Systems and methods for estimating treatment effects in randomized controlled trials using covariate adjusted stratification and pseudovalue regression in accordance with embodiments of the invention are illustrated. One embodiment includes a method for estimating treatment effects in randomized controlled trials, where the method includes receiving external data of previous randomized clinical trials. The method further includes generating sets of one or more subject characteristics of a plurality of trial subjects, estimating binary outcomes of trial subjects using a stratification process, and estimating time-to-event (TTE) treatment effects of trial subjects using pseudovalue regression.

Description

    CROSS-REFERENCE TO RELATED APPLICATIONS
  • The current application claims the benefit of and priority under 35 U.S.C. § 119(e) to U.S. Provisional Patent Application No. 63/214,643 entitled “Systems and Methods for Randomized Trials via Prognostic Score Stratification” filed Jun. 24, 2021, and U.S. Provisional Patent Application No. 63/363,796 entitled “RMST Pseudovalue Regression Variance” filed Apr. 28, 2022, the disclosures of which are hereby incorporated by reference in their entireties for all purposes.

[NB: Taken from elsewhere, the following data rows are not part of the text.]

/-- A table operation (R298, R299, R302, R304): operand checks, the waits of a release at package scope, the step, and the
acquire after it. `entries` are the indices it names. -/
def btOp (h : Hdr) (dst a : Reg) (others : List Reg) (check : Ctx → Bool) (entries : Ctx → List Nat)
    (step : State → Nat → Nat → BtDesc → Ctx → BtAns) (s : State) : Out :=
  issue h { srcs := (a :: others).map (fun r => src0 r), dsts := [(dst.toNat, 1)], window := false, meld := false } s fun c s =>
    let fin := fun (s : State) (x : Word) =>
      Res.done none (((s.acquire c.id c.g 7).modWarp c.id (fun w => { w with btOp := none })).putAll c dst.toNat x (c.lat 230 240))
    match c.w.btOp with
    | some (some x) => if c.w.loaded then fin s x else .wait .fence s
    | some none => .wait .resource s
    | none =>
      let t := (c.lane0 a).toNat % 65536
      if bits (c.lane0 a).toNat 31 16 ≠ 0 ∨ check c = false then .trap (cause0 0x02 6) s
      else match s.btFor c.g t with
        | none => .trap (blkCause t ((entries c).headD 0)) s
        | some (hub, d) => match (entries c).find? (fun i => decide (d.entries ≤ i)) with
          | some i => .trap (blkCause t i) s
          | none =>
            if !s.released c.id c.g c.w 7 then .wait .fence s
            else match step s hub t d c with
              | .wait => .wait .resource s
              | .status x s => fin s (BitVec.ofNat 32 x)
              | .copy b s =>
                let o := { (c.leatOp .block 0 0 noRecord [] 0) with id := s.opSeq, count := 1, size := 65536, bt := some b }
                .wait .resource ((State.modCore { s with opSeq := s.opSeq + 1 } c.g.core (fun k =>
                  { k with copyQ := k.copyQ ++ [o] })).modWarp c.id (fun w => { w with btOp := some none }))

/-- Start a block copy: take a block from the pool of a tier and set D in some entries; status 1 when the pool is empty. The
copy queue must have room (R302). -/
def btCopy (s : State) (hub t : Nat) (d : BtDesc) (c : Ctx) (kind : BtKind) (i tier : Nat) (marked : List Nat) : BtAns :=
  match s.poolFor hub d tier with
  | none => .status 1 s
  | some p => match s.poolTake hub (d.pool tier) p with
    | none => .status 1 s
    | some (blk, s') =>
      if 16 ≤ (s.core c.g.core).copyQ.length then .wait
      else .copy ⟨kind, hub, t, i, (s.btEntry d i).pa, blk, tier⟩ (s'.btEach d marked (fun e => { e with d := true }))

/-- BTALLOC (R307). -/
def execBtalloc (h : Hdr) (dst a b c : Reg) (s : State) : Out :=
  btOp h dst a [b, c] (fun x => decide ((x.lane0 c).toNat ≤ 1)) (fun x => [(x.lane0 b).toNat]) (fun s hub t d x =>
    let i := (x.lane0 b).toNat
    let e := s.btEntry d i
    if e.d then .wait else if e.v then .status 2 s else btCopy s hub t d x .alloc i (x.lane0 c).toNat [i]) s

/-- BTCOW (R308). -/
def execBtcow (h : Hdr) (dst a b : Reg) (s : State) : Out :=
  btOp h dst a [b] (fun _ => true) (fun x => [(x.lane0 b).toNat]) (fun s hub t d x =>
    let i := (x.lane0 b).toNat
    let e := s.btEntry d i
    if e.d then .wait else if !e.v then .status 2 s else if e.refcount = 1 then .status 0 s
    else btCopy s hub t d x .cow i e.tier [i]) s

/-- BTFREE (R309). -/
def execBtfree (h : Hdr) (dst a b : Reg) (s : State) : Out :=
  btOp h dst a [b] (fun _ => true) (fun x => [(x.lane0 b).toNat]) (fun s hub t d x =>
    let i := (x.lane0 b).toNat
    let e := s.btEntry d i
    if e.d then .wait else if !e.v then .status 2 s
    else
      let r := s.unlink d i
      let e := r.2.btEntry d i
      let s := r.2.btPut d i { e with v := false, c := false, refcount := 0, version := (e.version + 1) % 2 ^ 24 }
      .status 0 (if r.1 then s.looseBlock hub t e.pa e.tier else s)) s

/-- BTMOVE (R310). -/
def execBtmove (h : Hdr) (dst a b c : Reg) (s : State) : Out :=
  btOp h dst a [b, c] (fun x => decide ((x.lane0 c).toNat ≤ 1)) (fun x => [(x.lane0 b).toNat]) (fun s hub t d x =>
    let i := (x.lane0 b).toNat
    let e := s.btEntry d i
    let ring := s.ring d i
    if e.d then .wait else if !e.v then .status 2 s else if ring.any (fun j => (s.btEntry d j).d) then .wait
    else if e.tier = (x.lane0 c).toNat then .status 3 s
    else btCopy s hub t d x .move i (x.lane0 c).toNat ring) s

/-- BTSHARE (R312). -/
def execBtshare (h : Hdr) (dst a b c : Reg) (s : State) : Out :=
  btOp h dst a [b, c] (fun _ => true) (fun x => [(x.lane0 b).toNat, (x.lane0 c).toNat]) (fun s _ _ d x =>
    let i := (x.lane0 b).toNat
    let j := (x.lane0 c).toNat
    let e := s.btEntry d i
    let k := s.btEntry d j
    let ring := s.ring d i
    if e.d || k.d then .wait
    else if !e.v || k.v || decide (i = j) then .status 2 s
    else if ring.any (fun m => (s.btEntry d m).d) then .wait
    else if e.refcount = 65535 then .status 4 s
    else
      let s := s.btEach d ring (fun m => { m with refcount := m.refcount + 1, c := true })
      let e := s.btEntry d i
      let s := s.btPut d j { k with pa := e.pa, tier := e.tier, v := true, c := true, next := e.next, refcount := e.refcount,
                                    version := (k.version + 1) % 2 ^ 24 }
      .status 0 (s.btPut d i { e with next := j })) s
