-- ==== Sys2Proof/Machine/Hub.lean ====
section
/-! DEFINITION. The hub's side of launch: hardware queues and packets, kernel objects, bind records, dispatch, completion,
pre-emption, partitions, admission limits, Sluice and Weir (R31, R57 to R64, R347 to R370, R428). -/

namespace Sys2Proof.Machine

/-! ## The hub's own accesses -/

/-- The cause the hub's translation of an address meets, 0 for none. -/
def State.hubCause (s : State) (asid va : Nat) (acc : AccessKind) : Nat :=
  match (walkFrom s false asid va 4 (Table.get 0 asid s.roots) [] 0).out with
  | .error e => e.1
  | .ok _ => if (s.hubXlate asid va acc).isSome then 0 else 0x11

/-- The bytes at a virtual address as the hub reads them: none where one cannot be read or is poisoned. -/
def State.hubBytes (s : State) (asid va : Nat) : Nat → Option (List Byte)
  | 0 => some []
  | n + 1 => match s.hubXlate asid (va % 2 ^ 57) .load with
    | none => none
    | some pa => if s.poisonAt pa 1 then none
      else (s.hubBytes asid (va + 1) n).map (fun t => s.byteAt 0 pa :: t)

/-- A read at the home slice that a party other than a Vodon core makes at a hub: the lookup, a holder's copy made shared, and the clocks of
the two hubs (R219). -/
def State.homeTake (s : State) (hub pa vdev : Nat) : State :=
  if isRemote pa then s.sendRemote pa else ((s.homeTouch (pa / 256) vdev).snoop (pa / 256)).meetHubs hub ((paHome pa).getD hub)

/-- A write at the home slice that a party other than a Vodon core makes at a hub, with its version, which the answer carries back (R219). -/
def State.homeWrite (s : State) (hub key vdev carried pa : Nat) (bs : List Byte) : State :=
  let line := pa / 256
  let home := (paHome pa).getD hub
  let s := if isRemote pa then s.sendRemote pa else ((s.meetHubs hub home).homeTouch line vdev).recall line
  let m := s.line line
  let v := Nat.max (Nat.max m.wv m.re) carried + 1
  let s := (s.putPieces key [(pa, bs)]).setLine line { m with wv := v }
  if isRemote pa then s else (s.raiseClock home v).meetHubs hub home

/-! ## Kernel objects (R58 to R64) -/

/-- A code section of a kernel object (Table 02.13). -/
structure Section where
  kind : Nat
  code : Nat
  entries : List Nat
deriving DecidableEq, Repr

/-- What the hub reads of a kernel object (Tables 02.12 to 02.16). -/
structure KernelObj where
  size : Nat
  coop : Bool
  energy : Nat
  world : Nat
  levels : List LoopLevel
  roles : List (Nat × Nat)
  sections : List Section
  drain : Nat
  pool : Nat
  records : Nat
  scratch : Nat
  bar : Nat
deriving DecidableEq, Repr

/-- A little-endian field of some bytes. -/
def fieldAt (bs : List Byte) (off n : Nat) : Nat := leNat ((bs.drop off).take n)

/-- The loop mark of a code. -/
def markOf (n : Nat) : LoopMark := match n with | 1 => .temporal | 2 => .spatialCore | 3 => .spatialDie | _ => .absent

/-- Whether a loop level is spatial. -/
def LoopLevel.spatial (l : LoopLevel) : Bool := l.mark == .spatialCore || l.mark == .spatialDie

/-- The number of workgroups of a loop table (R19, R60). -/
def launchTotal (ls : List LoopLevel) : Nat := (ls.filter LoopLevel.spatial).foldl (fun n l => n * l.extent) 1
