/-- Step 3 for one line: the chiplet's holdings end; a line it held Modified or Owned is poisoned at the home. -/
def State.loseLine (s : State) (chip line : Nat) : State :=
  let mine := fun (e : Nat × Moesi) => decide (e.1 % 128 / 8 = chip)
  let bad := (s.holders line).any (fun e => mine e && (e.2 == .modified || e.2 == .owned))
  let owned := s.cacheOwns line
  let s := State.settle { s with dir := s.dir.filter (fun e => !(decide (e.1 / 128 = line) && mine e)) } line owned
  if bad then s.poisonLine (chipHub chip) { LogEntry.mk0 2 chip with va := s.lineVa chip line } line else s

/-- Step 6 for one workgroup: it returns to its slot unplaced, or is lost with its packet's success when Foulo's command isolates the
port and the slot's recovery flag is clear. -/
def State.loseWg (s : State) (gid : Nat) (command : Bool) : State :=
  match Table.find gid s.wgs with
  | none => s
  | some g =>
    let s := s.awaitedGone gid false
    let s := if g.status = .retired then s
      else
        let recover := match s.slotFor g.hub g.pkt g.lin with | some i => (s.slot g.hub i).recover | none => true
        if command && !recover then
          (s.modSlotOf g (fun x => { x with lost := x.lost + 1 }.settle)).modPkt g.pkt (fun p => { p with lost := p.lost + 1, term := true })
        else s.modSlotOf g (fun x => { x with again := sortBy (fun a b => decide (a ≤ b)) (g.lin :: x.again) })
    s.releaseWg gid

/-- The queues bound to a Kudu's harts deliver their events to nobody until they are bound again (R436). -/
def State.deafen (s : State) (kudu : Nat) : State :=
  let off := fun (q : Queue) => { q with deaf := q.deaf || (match q.bound with | some n => decide (hartKudu n = kudu) | none => false) }
  [0, 1].foldl (fun s h => s.modHub h (fun x => { x with queues := Table.mapVals off x.queues })) s

/-- What an isolated chiplet loses besides its workgroups: its cores' state but for partition and limit, its caches and banks, and on
a Kudu or Saiga its harts or connections. -/
def State.loseChip (s : State) (chip : Nat) : State :=
  let mine := fun (cl : Nat) => decide (cl / 8 = chip)
  let banks := (s.banks.filter (fun e => mine (e.1 / 256))).map Prod.fst
  let s := banks.foldl (fun s b => s.clearRange (2 ^ 56 + b * 2 ^ 17) (2 ^ 17)) s
  let s := { s with
    banks := s.banks.filter (fun e => !mine (e.1 / 256))
    clines := s.clines.filter (fun e => !mine (e.1 / 512 / 256)), cways := s.cways.filter (fun e => !mine (e.1 / 64 / 256))
    ccopies := s.ccopies.filter (fun e => !mine (e.1 / 256 / 2 ^ 50))
    cores := s.cores.map (fun (e : Nat × Core) => if coreChip e.1 = chip then
      (e.1, ({ limit := e.2.limit, part := if e.2.leaving then none else e.2.part } : Core)) else e)
    harts := s.harts.filter (fun e => decide (12 + hartKudu e.1 ≠ chip)) }
  let s := if 14 ≤ chip then (s.hub (chip - 14)).conns.foldl (fun s e => s.dropConn (chip - 14) e.1) s else s
  let s := if 12 ≤ chip ∧ chip < 14 then s.deafen (chip - 12) else s
  s.setChip chip { (s.chip chip) with power := .p0, cyc := 0 }

/-- ISOLATION: the steps of R435; requests a home slice had accepted are those already performed (log entry 29, DEDUCED). -/
def execIsolation (hub port : Nat) (s : State) : Out :=
  let p := s.port hub port
  if p.state ≠ .isolating then .next s
  else
    let chip := portChip hub port
    let cores := (s.cores.filter (fun e => decide (coreChip e.1 = chip))).map Prod.fst
    let s := cores.foldl (fun s c => s.stopEngines c (fun _ => true)) s
    let lines := dedup ((s.dir.filter (fun e => decide (e.1 % 128 / 8 = chip))).map (fun e => e.1 / 128))
    let s := lines.foldl (fun s l => s.loseLine chip l) s
    let s := s.dropRecs (fun e => decide (e.2.party.chip = chip) && e.2.party.away.isNone)
    let gone := s.wgs.filter (fun e => decide (coreChip e.2.core = chip)
      && !(match e.2.image with | some im => im.out.isSome | none => false))
    let s := gone.foldl (fun s e => s.loseWg e.1 p.command) s
    .next ((s.loseChip chip).modPort hub port (fun p => { p with state := .isolated, up := false }))

/-! ## Links (R438, R439, R478) -/

/-- Add to a saturating 16-bit count. -/
def sat16 (x : BitVec 16) (n : Nat) : BitVec 16 := BitVec.ofNat 16 (Nat.min 65535 (x.toNat + n))

/-- A direction of a port: `true` toward the chiplet. -/
def Port.dir (p : Port) (toChip : Bool) : LinkDir := if toChip then p.toChip else p.toHub

/-- Change a direction of a port. -/
def Port.setDir (p : Port) (toChip : Bool) (d : LinkDir) : Port := if toChip then { p with toChip := d } else { p with toHub := d }

/-- The link status register (Table 14.5). -/
def Port.status (p : Port) : DWord :=
  BitVec.ofNat 64 (p.narrow.toNat * 2 ^ 48 + p.crc.toNat * 2 ^ 32 + p.replays.toNat * 2 ^ 16 + (decide (p.suspended ≠ 0)).toNat * 4
    + (decide (p.retrain ≠ 0)).toNat * 2 + p.up.toNat)
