/-- A hart executes a word of the RISC-V base. -/
def State.runRv (s : State) (n : Nat) (word : BitVec 32) : State :=
  let h := s.hartOf n
  let w := word.toNat
  let rd := bits w 11 7
  let f3 := bits w 14 12
  let f7 := bits w 31 25
  let a := h.x (bits w 19 15)
  let b := h.x (bits w 24 20)
  let exc := fun (c : Nat) (v : DWord) => s.hartExc n c v
  let done := fun (r : Option DWord) => match r with
    | some v => s.setHart n ((h.setX rd v).advance)
    | none => exc 2 (BitVec.ofNat 64 w)
  let at_ := fun (i : Int) => a + BitVec.ofInt 64 i
  let mem := fun (k : HartAccess) (va : DWord) (size : Nat) =>
    s.hartAccess n (h.accessAs (hartAcc k)) (rvXlate s h (hartAcc k) va.toNat) k (BitVec.ofNat 5 rd) va.toNat size b
  match bits w 6 0 with
  | 0x37 => done (some (BitVec.ofInt 64 (immU w)))
  | 0x17 => done (some (h.pc + BitVec.ofInt 64 (immU w)))
  | 0x6F => s.rvJump n h rd (h.pc + BitVec.ofInt 64 (immJ w))
  | 0x67 => if f3 = 0 then s.rvJump n h rd (at_ (immI w) &&& ~~~1) else done none
  | 0x63 => match rvBranch f3 a b with
    | some true => s.rvJump n h 0 (h.pc + BitVec.ofInt 64 (immB w))
    | some false => s.setHart n h.advance
    | none => done none
  | 0x03 => if f3 = 7 then done none else mem (if 4 ≤ f3 then .loadU else .load) (at_ (immI w)) (2 ^ (f3 % 4))
  | 0x23 => if 4 ≤ f3 then done none else mem .store (at_ (immS w)) (2 ^ f3)
  | 0x13 =>
    if f3 = 1 ∨ f3 = 5 then
      (if bits w 31 26 = 0 then done (rvOp 0 f3 a (BitVec.ofNat 64 (bits w 25 20)))
        else if bits w 31 26 = 0x10 ∧ f3 = 5 then done (rvOp 0x20 5 a (BitVec.ofNat 64 (bits w 25 20)))
        else done none)
    else done (rvOp 0 f3 a (BitVec.ofInt 64 (immI w)))
  | 0x1B =>
    if f3 = 0 then done (rvOpW 0 0 a (BitVec.ofInt 64 (immI w)))
    else if f7 = 0 ∨ (f7 = 0x20 ∧ f3 = 5) then done (rvOpW f7 f3 a (BitVec.ofNat 64 (bits w 24 20)))
    else done none
  | 0x33 => done (rvOp f7 f3 a b)
  | 0x3B => done (rvOpW f7 f3 a b)
  | 0x0F => if f3 ≤ 1 then s.setHart n h.advance else done none
  | 0x2F => match (if f3 = 2 ∨ f3 = 3 then amoOf (bits w 31 27) (bits w 24 20) else none) with
    | some k => mem k a (2 ^ f3)
    | none => done none
  | 0x73 =>
    if f3 = 0 then match h.system w with
      | none => done none
      | some (.inr h') => s.setHart n h'
      | some (.inl c) => exc c (if c = 2 ∨ c = 22 then BitVec.ofNat 64 w else if c = 3 then h.pc else 0)
    else if f3 = 4 then match hyperAccess f7 (bits w 24 20) rd with
      | none => done none
      | some (k, size, x) =>
        if h.virt then exc 22 (BitVec.ofNat 64 w)
        else if h.mode = 0 ∧ (h.csr 0x600).getLsbD 9 = false then exc 2 (BitVec.ofNat 64 w)
        else s.hartAccess n (((h.csr 0x600).getLsbD 8).toNat, true) (rvXlateAs s h ((h.csr 0x600).getLsbD 8).toNat true x (hartAcc k) a.toNat) k (BitVec.ofNat 5 rd) a.toNat size b
    else s.rvCsr n h w
  | _ => done none

end Sys2Proof.Machine
end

  • FIELD OF THE INVENTION
  • The present invention generally relates to clinical trial design and, more specifically, improving statistical power to detect treatment effects using covariates derived from generative models for stratification and/or pseudovalue regression.
  • BACKGROUND
  • Clinical research and clinical trials aim to study the safety and efficacy of biomedical or behavioral interventions on humans. When new drugs and medical devices are invented, they must undergo rigorous trials to generate data on its efficacy and safety in order to be approved by the relevant authorities for clinical use. Test articles that do not produce satisfactory safety or efficacy levels will not be approved for mass commercial use.
  • Randomized controlled trials (RCT) are one method used to conduct a clinical trial. An RCT generally has two arms, namely the treatment arm and the control arm. Enrolled subjects are assigned to each arm randomly, and the efficacy of a proposed new treatment is determined by comparing trial outcomes of subjects enrolled in the treatment arm that received the new treatment against trial outcomes of subjects enrolled in the control arm that received an existing treatment. While outcomes are influenced by participants' individual characteristics due to the subtle ways in which they differ from each other, RCTs allows statisticians to have control over these influences. A well-designed RCT may provide reliable indication on not only the trial outcome, but also information on possible adverse effects of the experiment.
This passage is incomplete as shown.